Stored items:
::::
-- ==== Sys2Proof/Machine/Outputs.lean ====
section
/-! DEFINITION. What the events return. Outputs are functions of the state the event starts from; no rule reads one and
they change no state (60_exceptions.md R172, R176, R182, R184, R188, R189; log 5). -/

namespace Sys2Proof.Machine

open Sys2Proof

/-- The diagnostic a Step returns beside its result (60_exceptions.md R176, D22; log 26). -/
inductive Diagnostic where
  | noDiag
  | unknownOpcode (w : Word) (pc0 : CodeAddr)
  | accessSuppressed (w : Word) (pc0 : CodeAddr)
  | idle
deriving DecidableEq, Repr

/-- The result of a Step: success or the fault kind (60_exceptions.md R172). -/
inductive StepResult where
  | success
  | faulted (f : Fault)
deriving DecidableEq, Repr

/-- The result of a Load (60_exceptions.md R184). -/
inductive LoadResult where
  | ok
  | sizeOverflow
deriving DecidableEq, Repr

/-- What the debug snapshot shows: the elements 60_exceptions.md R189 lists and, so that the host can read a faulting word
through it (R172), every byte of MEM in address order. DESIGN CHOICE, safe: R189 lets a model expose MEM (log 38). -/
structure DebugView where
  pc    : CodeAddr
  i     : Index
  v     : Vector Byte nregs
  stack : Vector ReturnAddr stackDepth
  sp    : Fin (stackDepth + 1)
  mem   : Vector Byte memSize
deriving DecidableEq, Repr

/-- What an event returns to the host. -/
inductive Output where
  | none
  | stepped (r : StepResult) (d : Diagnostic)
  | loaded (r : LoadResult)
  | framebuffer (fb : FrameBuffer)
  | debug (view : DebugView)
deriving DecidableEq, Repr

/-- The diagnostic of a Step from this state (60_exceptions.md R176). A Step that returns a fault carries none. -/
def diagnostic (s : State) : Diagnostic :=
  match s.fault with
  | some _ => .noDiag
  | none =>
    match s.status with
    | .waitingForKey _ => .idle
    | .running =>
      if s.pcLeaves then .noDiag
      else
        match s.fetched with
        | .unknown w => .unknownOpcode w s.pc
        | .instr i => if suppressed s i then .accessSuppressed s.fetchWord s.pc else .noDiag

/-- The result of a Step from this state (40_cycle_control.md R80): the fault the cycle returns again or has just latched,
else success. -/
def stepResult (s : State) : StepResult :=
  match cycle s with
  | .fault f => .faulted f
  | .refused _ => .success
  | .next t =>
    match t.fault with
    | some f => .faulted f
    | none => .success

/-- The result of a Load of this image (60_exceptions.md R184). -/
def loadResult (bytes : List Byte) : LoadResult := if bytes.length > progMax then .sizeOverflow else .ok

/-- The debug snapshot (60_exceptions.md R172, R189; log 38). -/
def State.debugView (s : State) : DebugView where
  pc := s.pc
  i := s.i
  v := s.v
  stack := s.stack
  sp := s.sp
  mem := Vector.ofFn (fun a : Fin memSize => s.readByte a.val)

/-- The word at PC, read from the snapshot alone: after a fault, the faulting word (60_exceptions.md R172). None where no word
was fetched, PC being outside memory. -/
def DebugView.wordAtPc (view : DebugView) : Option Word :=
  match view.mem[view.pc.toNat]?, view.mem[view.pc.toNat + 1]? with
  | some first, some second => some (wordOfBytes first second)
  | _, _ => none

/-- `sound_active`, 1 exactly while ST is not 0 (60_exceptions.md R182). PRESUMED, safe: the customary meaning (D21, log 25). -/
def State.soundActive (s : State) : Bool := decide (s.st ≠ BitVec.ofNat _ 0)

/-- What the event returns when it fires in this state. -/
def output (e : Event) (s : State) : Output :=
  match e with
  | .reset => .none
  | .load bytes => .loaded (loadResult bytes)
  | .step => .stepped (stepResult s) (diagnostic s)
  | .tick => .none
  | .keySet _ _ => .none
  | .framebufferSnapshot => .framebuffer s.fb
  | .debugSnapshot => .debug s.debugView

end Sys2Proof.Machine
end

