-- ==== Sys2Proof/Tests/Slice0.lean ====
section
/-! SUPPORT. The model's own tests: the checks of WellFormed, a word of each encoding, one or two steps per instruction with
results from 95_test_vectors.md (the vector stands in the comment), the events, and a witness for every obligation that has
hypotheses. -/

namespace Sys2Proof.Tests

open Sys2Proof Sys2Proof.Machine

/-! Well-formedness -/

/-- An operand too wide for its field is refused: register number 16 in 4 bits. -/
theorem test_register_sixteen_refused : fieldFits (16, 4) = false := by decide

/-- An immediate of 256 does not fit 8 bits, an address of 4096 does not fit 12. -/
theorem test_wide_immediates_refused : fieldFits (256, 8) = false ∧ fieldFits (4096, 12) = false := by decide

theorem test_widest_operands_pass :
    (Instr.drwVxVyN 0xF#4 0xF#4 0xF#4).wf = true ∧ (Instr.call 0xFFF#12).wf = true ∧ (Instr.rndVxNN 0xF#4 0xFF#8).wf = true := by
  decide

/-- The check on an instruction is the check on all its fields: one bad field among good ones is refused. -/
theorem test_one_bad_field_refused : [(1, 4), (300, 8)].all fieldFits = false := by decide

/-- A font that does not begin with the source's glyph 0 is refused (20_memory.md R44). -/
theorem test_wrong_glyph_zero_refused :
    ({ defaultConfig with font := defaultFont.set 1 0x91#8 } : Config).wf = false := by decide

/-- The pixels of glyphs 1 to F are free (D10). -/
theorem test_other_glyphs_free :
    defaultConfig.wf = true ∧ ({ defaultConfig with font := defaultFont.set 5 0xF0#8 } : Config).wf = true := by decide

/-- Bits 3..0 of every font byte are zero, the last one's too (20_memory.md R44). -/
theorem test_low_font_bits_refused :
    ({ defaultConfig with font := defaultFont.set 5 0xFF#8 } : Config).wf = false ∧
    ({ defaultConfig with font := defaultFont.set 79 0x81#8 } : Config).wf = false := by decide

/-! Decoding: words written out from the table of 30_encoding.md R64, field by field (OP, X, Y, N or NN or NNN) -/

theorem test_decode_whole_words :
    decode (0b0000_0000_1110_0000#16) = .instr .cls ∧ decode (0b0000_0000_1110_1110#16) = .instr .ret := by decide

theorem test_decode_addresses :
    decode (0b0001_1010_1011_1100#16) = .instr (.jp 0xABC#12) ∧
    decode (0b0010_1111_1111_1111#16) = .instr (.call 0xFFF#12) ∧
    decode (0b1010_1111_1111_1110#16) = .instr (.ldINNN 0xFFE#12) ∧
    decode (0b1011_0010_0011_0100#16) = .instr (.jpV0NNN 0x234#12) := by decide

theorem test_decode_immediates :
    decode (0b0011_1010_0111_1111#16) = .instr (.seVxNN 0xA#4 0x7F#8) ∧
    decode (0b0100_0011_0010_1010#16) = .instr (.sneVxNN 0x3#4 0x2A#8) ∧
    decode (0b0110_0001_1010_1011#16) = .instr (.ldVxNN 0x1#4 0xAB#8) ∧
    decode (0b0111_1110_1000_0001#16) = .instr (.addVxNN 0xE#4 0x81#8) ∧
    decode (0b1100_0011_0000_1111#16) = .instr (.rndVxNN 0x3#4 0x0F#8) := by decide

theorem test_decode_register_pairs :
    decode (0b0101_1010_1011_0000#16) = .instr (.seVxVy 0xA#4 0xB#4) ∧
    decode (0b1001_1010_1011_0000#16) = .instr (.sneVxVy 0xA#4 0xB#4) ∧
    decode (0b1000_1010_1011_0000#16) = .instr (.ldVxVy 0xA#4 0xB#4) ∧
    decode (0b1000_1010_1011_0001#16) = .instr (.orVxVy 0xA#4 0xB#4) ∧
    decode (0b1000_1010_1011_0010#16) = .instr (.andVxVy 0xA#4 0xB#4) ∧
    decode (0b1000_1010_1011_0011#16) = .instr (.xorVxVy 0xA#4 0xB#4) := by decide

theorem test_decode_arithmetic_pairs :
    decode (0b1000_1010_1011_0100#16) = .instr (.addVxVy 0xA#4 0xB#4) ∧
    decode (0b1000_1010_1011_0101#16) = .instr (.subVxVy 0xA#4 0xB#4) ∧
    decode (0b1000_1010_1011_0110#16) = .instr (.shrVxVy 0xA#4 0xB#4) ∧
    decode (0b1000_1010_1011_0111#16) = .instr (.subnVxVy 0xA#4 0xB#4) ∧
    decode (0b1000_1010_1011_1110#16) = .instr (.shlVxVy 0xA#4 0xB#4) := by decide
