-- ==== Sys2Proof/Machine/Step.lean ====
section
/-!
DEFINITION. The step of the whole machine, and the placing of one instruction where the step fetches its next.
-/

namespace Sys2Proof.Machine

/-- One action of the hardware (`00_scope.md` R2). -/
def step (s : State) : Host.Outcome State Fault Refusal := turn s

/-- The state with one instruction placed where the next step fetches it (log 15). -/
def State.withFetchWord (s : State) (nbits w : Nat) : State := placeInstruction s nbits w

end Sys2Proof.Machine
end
::::
Task brief: Please copy out each line of the data in which the word "does" occurs.

Answer section:
/-- An immediate of 256 does not fit 8 bits, an address of 4096 does not fit 12. -/
/-- A font that does not begin with the source's glyph 0 is refused (20_memory.md R44). -/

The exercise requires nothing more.